Variety (Data in many forms). These data do not have a fixed structure and rarely present themselves in a per- fectly ordered form and ready for processing [12]. Indeed,such data can be highly structured (data from relational databases), semi-structured (web logs, social media feeds, raw feed directly from a sensor source, email, etc.) or unstructured (video, still images, audio, clicks) [12]. Another “V”, for Vari- ability, can be added to variety to emphasize on semantics, or the variability of meaning in language and communication protocols.
Velocity (Data in motion). Velocity involves streams of data, structured records creation, and availability for access and delivery.3 Indeed it is not just the velocity of the incoming
data that is the issue: it is possible to stream fast-moving data into bulk storage for later batch processing, for example. The importance lies in the speed of the feedback loop, taking data from input through to decision [12].

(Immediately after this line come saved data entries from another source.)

-- ==== Sys2Proof/Laws/PerInstr.lean ====
section
/-! SUPPORT. A family of statements about every instruction as syntax: its words fit the longest instruction, and its
first spelling has its words. -/

namespace Sys2Proof.Laws.Spelling

/-- At most `maxInstrBytes` bytes; the first spelling is a first spelling, well-formed, with the same words. -/
def Statement (i : Instr) : Prop :=
  (encode i).length ≤ maxInstrBytes ∧ i.canon.canon = i.canon ∧ (i.wf = true → i.canon.wf = true) ∧
    encode i.canon = encode i

/-! ### The longest words of each shape -/

theorem prefix_le (sz : OpSize) : sz.prefixBytes.length ≤ 1 := by cases sz <;> decide

theorem rm_le {sz : OpSize} {ops : List Byte} {imm : List Byte} (g : BitVec 3) (m : RM (BitVec 3))
    (h : sz.prefixBytes.length + ops.length + imm.length ≤ 5) : (encRM sz ops g m imm).length ≤ 12 :=
  (encRM_length_le sz ops g m imm).trans (by omega)

theorem plain_le {sz : OpSize} {ops imm : List Byte} (h : sz.prefixBytes.length + ops.length + imm.length ≤ 5) :
    (encPlain sz ops imm).length ≤ 12 := by rw [encPlain_length]; omega

theorem alu_le {ρ : Type} {n : Nat} {sz : OpSize} (code : ρ → BitVec 3) (k : BitVec 3) (f : AluForm ρ n)
    (h : sz.prefixBytes.length + n / 8 ≤ 4) : (encAlu sz code k f).length ≤ 12 := by
  have := prefix_le sz
  cases f
  case immAcc => exact plain_le (by simp; omega)
  all_goals exact rm_le _ _ (by simp; omega)

theorem test_le {ρ : Type} {n : Nat} {sz : OpSize} (code : ρ → BitVec 3) (f : TestForm ρ n)
    (h : sz.prefixBytes.length + n / 8 ≤ 4) : (encTest sz code f).length ≤ 12 := by
  have := prefix_le sz
  cases f
  case immAcc => exact plain_le (by simp; omega)
  all_goals exact rm_le _ _ (by simp; omega)

theorem inc_le {ρ : Type} {sz : OpSize} (code : ρ → BitVec 3) (k : BitVec 3) (f : IncForm ρ) :
    (encInc sz code k f).length ≤ 12 := by
  cases f
  case reg => exact plain_le (by cases sz <;> simp [OpSize.prefixBytes])
  all_goals exact rm_le _ _ (by cases sz <;> simp [OpSize.prefixBytes])

theorem shift_le {ρ : Type} {sz : OpSize} (code : ρ → BitVec 3) (k : BitVec 3) (f : ShiftForm ρ) :
    (encShift sz code k f).length ≤ 12 := by
  cases f <;> exact rm_le _ _ (by cases sz <;> simp [OpSize.prefixBytes])

theorem dshift_le {ρ : Type} {sz : OpSize} (code : ρ → BitVec 3) (op : Byte) (f : DShiftForm ρ) :
    (encDShift sz code op f).length ≤ 12 := by
  cases f <;> exact rm_le _ _ (by cases sz <;> simp [OpSize.prefixBytes])

theorem imul_le {ρ : Type} {n : Nat} {sz : OpSize} (code : ρ → BitVec 3) (f : ImulForm ρ n)
    (h : sz.prefixBytes.length + n / 8 ≤ 4) : (encImul sz code f).length ≤ 12 := by
  have := prefix_le sz
  cases f <;> exact rm_le _ _ (by simp; omega)

theorem group3_le {ρ : Type} {sz : OpSize} (code : ρ → BitVec 3) (k : BitVec 3) (m : RM ρ) :
    (encGroup3 sz code k m).length ≤ 12 := rm_le _ _ (by cases sz <;> simp [OpSize.prefixBytes])

theorem one_le {ρ : Type} {sz : OpSize} {b : Byte} (code : ρ → BitVec 3) (k : BitVec 3) (m : RM ρ) :
    (encRM sz [b] k (m.map code) []).length ≤ 12 := rm_le _ _ (by cases sz <;> simp [OpSize.prefixBytes])

theorem memReg_le {ρ : Type} {sz : OpSize} {ops : List Byte} (code : ρ → BitVec 3) (m : MemOp) (r : ρ)
    (h : ops.length ≤ 2) : (encMemReg sz ops code m r).length ≤ 12 :=
  rm_le _ _ (by cases sz <;> simp [OpSize.prefixBytes] <;> omega)

theorem popSeg_le (r : SReg) : (encPopSeg r).length ≤ 12 := by cases r <;> decide
theorem pushSeg_le (r : SReg) : (encPushSeg r).length ≤ 12 := by cases r <;> decide

theorem pop_le (f : PopForm) : (encPop f).length ≤ 12 := by
  cases f
  · exact plain_le (by simp [OpSize.prefixBytes])
  · exact rm_le _ _ (by simp [OpSize.prefixBytes])

theorem popLong_le (f : PopLongForm) : (encPopLong f).length ≤ 12 := by
  cases f
  · exact plain_le (by simp [OpSize.prefixBytes])
  · exact rm_le _ _ (by simp [OpSize.prefixBytes])
  · exact popSeg_le _

theorem push_le (f : PushForm) : (encPush f).length ≤ 12 := by
  cases f
  case rm => exact rm_le _ _ (by simp [OpSize.prefixBytes])
  all_goals exact plain_le (by simp [OpSize.prefixBytes])

theorem pushLong_le (f : PushLongForm) : (encPushLong f).length ≤ 12 := by
  cases f
  case rm => exact rm_le _ _ (by simp [OpSize.prefixBytes])
  case sreg => exact pushSeg_le _
  all_goals exact plain_le (by simp [OpSize.prefixBytes])

theorem port_le {sz : OpSize} (op : Byte) (f : PortForm) : (encPort sz op f).length ≤ 12 := by
  cases f <;> exact plain_le (by cases sz <;> simp [OpSize.prefixBytes])

theorem jcc_le (t : BitVec 4) (f : JumpForm) : (encJcc t f).length ≤ 12 := by cases f <;> simp [encJcc]
theorem jmp_le (f : JumpForm) : (encJmp f).length ≤ 12 := by cases f <;> simp [encJmp]

theorem test_canon {ρ : Type} {n : Nat} (sz : OpSize) (code : ρ → BitVec 3) (f : TestForm ρ n) :
    encTest sz code f.canon = encTest sz code f := by cases f <;> rfl

theorem test_canon_canon {ρ : Type} {n : Nat} (f : TestForm ρ n) : f.canon.canon = f.canon := by cases f <;> rfl

theorem test_canon_wf {ρ : Type} {n : Nat} (f : TestForm ρ n) (h : f.wf = true) : f.canon.wf = true := by
  cases f <;> exact h

/-! ### The instructions -/

theorem ldsw (src : MemOp) (dst : Reg16) : Statement (.ldsw src dst) := ⟨memReg_le _ _ _ (by decide), rfl, id, rfl⟩

theorem ldsl (src : MemOp) (dst : Reg32) : Statement (.ldsl src dst) := ⟨memReg_le _ _ _ (by decide), rfl, id, rfl⟩

theorem lesw (src : MemOp) (dst : Reg16) : Statement (.lesw src dst) := ⟨memReg_le _ _ _ (by decide), rfl, id, rfl⟩
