theorem logicFlags_logicalFlags {w : Nat} (r : BitVec w) (af : Bool) (f : Flags) : logicalFlags r (logicFlags r af f) :=
  ⟨resultFlags_byResult r f, rfl, rfl⟩

/-- Settles O28: both run `compare`, `cmp` with the flags of the difference and `test` with those of the AND. -/
theorem compareAndTestResult : Obligations.CompareAndTestResult := by
  unfold Obligations.CompareAndTestResult
  refine ⟨⟨?cmpb, ?cmpw, ?cmpl⟩, ?testb, ?testw, ?testl⟩
  case cmpb | cmpw | cmpl =>
    exact comparesOnly_of_compare (aluOperands_oneInMemory _) (fun _ _ => rfl) (subEffect_compares (by decide))
  case testb | testw | testl =>
    exact comparesOnly_of_compare (op := andEffect) (testOperands_oneInMemory _) (fun _ _ => rfl)
      fun _ _ _ => logicFlags_logicalFlags _ _ _

/-! ### `inc` and `dec` -/

theorem incEffect_adds {w : Nat} (pos : 0 < w) (d : BitVec w) (s : State) :
    isSum d 1#w false (incEffect d s).result ∧ sumFlags d 1#w false (incEffect d s).result (incEffect d s).flags ∧
      (incEffect d s).flags.cf = s.flags.cf :=
  ⟨isSum_add d 1#w, addFlags_sumFlags pos (isSum_add d 1#w) s.flags, rfl⟩

theorem decEffect_subtracts {w : Nat} (pos : 0 < w) (d : BitVec w) (s : State) :
    isDifference d 1#w false (decEffect d s).result ∧
      differenceFlags d 1#w false (decEffect d s).result (decEffect d s).flags ∧
      (decEffect d s).flags.cf = s.flags.cf :=
  ⟨isDifference_sub d 1#w, subFlags_differenceFlags pos (isDifference_sub d 1#w) s.flags, rfl⟩

/-- Settles O29: both run `modify` with 1 as the other operand, and put the old CF back. -/
theorem incAndDecResult : Obligations.IncAndDecResult := by
  unfold Obligations.IncAndDecResult
  have byte := operandFits_map Reg8.part_fits
  have half := incOperand_fits Reg16.part_fits
  have long := incOperand_fits Reg32.part_fits
  refine ⟨⟨?incb, ?incw, ?incl⟩, ?decb, ?decw, ?decl⟩
  case incb => exact modifies_of_modify rfl byte (fun _ _ => rfl) (incEffect_adds (by decide))
  case incw => exact modifies_of_modify rfl half (fun _ _ => rfl) (incEffect_adds (by decide))
  case incl => exact modifies_of_modify rfl long (fun _ _ => rfl) (incEffect_adds (by decide))
  case decb => exact modifies_of_modify rfl byte (fun _ _ => rfl) (decEffect_subtracts (by decide))
  case decw => exact modifies_of_modify rfl half (fun _ _ => rfl) (decEffect_subtracts (by decide))
  case decl => exact modifies_of_modify rfl long (fun _ _ => rfl) (decEffect_subtracts (by decide))

end Sys2Proof.Machine
end

section
/-! PROOFS of the family `44_shift.md`: `sal`, `shl`, `shr` and `sar` (R190 to R194). -/

namespace Sys2Proof.Machine

/-! ### The count and the operand (R190) -/

theorem countValue_eq_mod (s : State) (c : Count) : countValue s c = writtenCount s c % 32 := by
  cases c with
  | imm b => rfl
  | cl =>
    have low : (readPart 8 partCL s).toNat = s.gpr.ecx.toNat % 256 := by simp [readPart_toNat, partCL, Gpr.get]
    rw [countValue, low, writtenCount]

theorem shiftOperands_fits {ρ : Type} {w : Nat} {part : ρ → Part} (fits : ∀ r, (part r).lo + w ≤ 32)
    (f : ShiftForm ρ) : operandFits w (shiftOperands part f).2 := by
  cases f <;> exact operandFits_map fits _

/-! ### What a shift does, whatever it computes (R190) -/

section
variable {w : Nat} {op : BitVec w → Nat → State → Effect w} {x : Count × RM Part} {s : State}

theorem shift_of_count_zero {d : BitVec w} (reads : readRM w x.2 s = .ok d) (zero : countValue s x.1 = 0) :
    shift op x s = .ok s.advance :=
  shift_ok.2 ⟨d, reads, .inl ⟨zero, rfl⟩⟩

theorem shift_completes (bytes : 8 * (w / 8) = w) (fits : operandFits w x.2) {d : BitVec w}
    (reads : readRM w x.2 s = .ok d) (nonzero : countValue s x.1 ≠ 0) (writable : (locate s x.2).writable w s) :
    ∃ t, shift op x s = .ok t ∧ (locate s x.2).holds (op d (countValue s x.1) s).result t ∧
      t.flags = (op d (countValue s x.1) s).flags ∧ advances s t := by
  obtain ⟨t, writes, written⟩ := writeBack_completes bytes (op d (countValue s x.1) s) fits writable
  exact ⟨t, shift_ok.2 ⟨d, reads, .inr ⟨nonzero, writes⟩⟩, written⟩

theorem shift_of_denied
    (h : operandDenied .read w x.2 s ∨ (countValue s x.1 ≠ 0 ∧ operandDenied .write w x.2 s)) :
    shift op x s = .error (.fault (.memoryAccess s.pc)) := by
  rcases h with barred | ⟨nonzero, barred⟩
  · simp [shift, readRM_of_denied barred]
  · rcases readRM_of_writeDenied barred with stops | ⟨d, reads⟩
    · simp [shift, stops]
    · simp [shift, reads, nonzero, writeBack_of_denied _ barred]

end

/-- An operand of a whole number of bytes: what the operation computes is what the claim must hold of. -/
theorem shifts_of_shift {F : Type} {w : Nat} {operands : F → Count × RM Part} {mk : F → Instr}
    {op : BitVec w → Nat → State → Effect w} {claim : BitVec w → Nat → BitVec w → Flags → Prop}
    (bytes : 8 * (w / 8) = w) (fits : ∀ f, operandFits w (operands f).2)
    (meaning : ∀ f s, exec (mk f) s = outcome (shift op (operands f) s))
    (correct : ∀ d c s,
      resultFlags (op d c s).result (op d c s).flags ∧ claim d c (op d c s).result (op d c s).flags) :
    shifts w operands mk claim := by
  refine ⟨fun f s d c reads count => ⟨fun zero => ?unshifted, fun nonzero writable => ?shifted⟩,
    fun f s barred => ?faults⟩
  case unshifted =>
    rw [← countValue_eq_mod] at count
    refine ⟨s.advance, ?_, rfl, rfl, rfl, rfl⟩
    rw [meaning, shift_of_count_zero reads (count.symm.trans zero), outcome_ok]
  case shifted =>
    rw [← countValue_eq_mod] at count
    subst count
    obtain ⟨t, completes, holds, flags, next⟩ := shift_completes bytes (fits f) reads nonzero writable
    obtain ⟨byResult, claimed⟩ := correct d _ s
    refine ⟨t, _, ?_, holds, flags ▸ byResult, flags ▸ claimed, next⟩
    rw [meaning, completes, outcome_ok]
  case faults =>
    rw [← countValue_eq_mod] at barred
    exact (meaning f s).trans ((outcome_fault _ _).2 (shift_of_denied barred))

/-- The three widths of R190, each over the forms' own registers. -/
theorem shiftsAll_of_shift {b : ShiftForm Reg8 → Instr} {h : ShiftForm Reg16 → Instr} {l : ShiftForm Reg32 → Instr}
    {op : ∀ w, BitVec w → Nat → State → Effect w} {claim : ∀ w : Nat, BitVec w → Nat → BitVec w → Flags → Prop}
    (byte : ∀ f s, exec (b f) s = outcome (shift (op 8) (shiftOperands Reg8.part f) s))
    (half : ∀ f s, exec (h f) s = outcome (shift (op 16) (shiftOperands Reg16.part f) s))
    (long : ∀ f s, exec (l f) s = outcome (shift (op 32) (shiftOperands Reg32.part f) s))
    (correct : ∀ w d c s,
      resultFlags (op w d c s).result (op w d c s).flags ∧ claim w d c (op w d c s).result (op w d c s).flags) :
    shiftsAll b h l claim :=
  ⟨shifts_of_shift rfl (shiftOperands_fits Reg8.part_fits) byte (correct 8),
    shifts_of_shift rfl (shiftOperands_fits Reg16.part_fits) half (correct 16),
    shifts_of_shift rfl (shiftOperands_fits Reg32.part_fits) long (correct 32)⟩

Value (Data in highlight). This feature is the purpose of Big Data technology. This view is well expressed by the International Data Corporation4 when saying that Big
Data architectures are: “designed to economically extract value from very large volumes of a wide variety of data, by enabling high-velocity capture, discovery, and/or analysis”. This value falls into two categories: analytical use (replacing/supporting human decision, discovering needs, segmenting populations to customize actions) and enabling new business models, products and services [12,10].
Veracity (Data in doubt). Veracity is what is conform with truth or fact, or in short, Accuracy, Certainty, Precision. Uncertainty can be caused by inconsistencies, model approximations, ambiguities, deception, fraud, duplication, incompleteness, spam and latency. Due to veracity, results derived from Big data cannot be proven; but they can be assigned a probability.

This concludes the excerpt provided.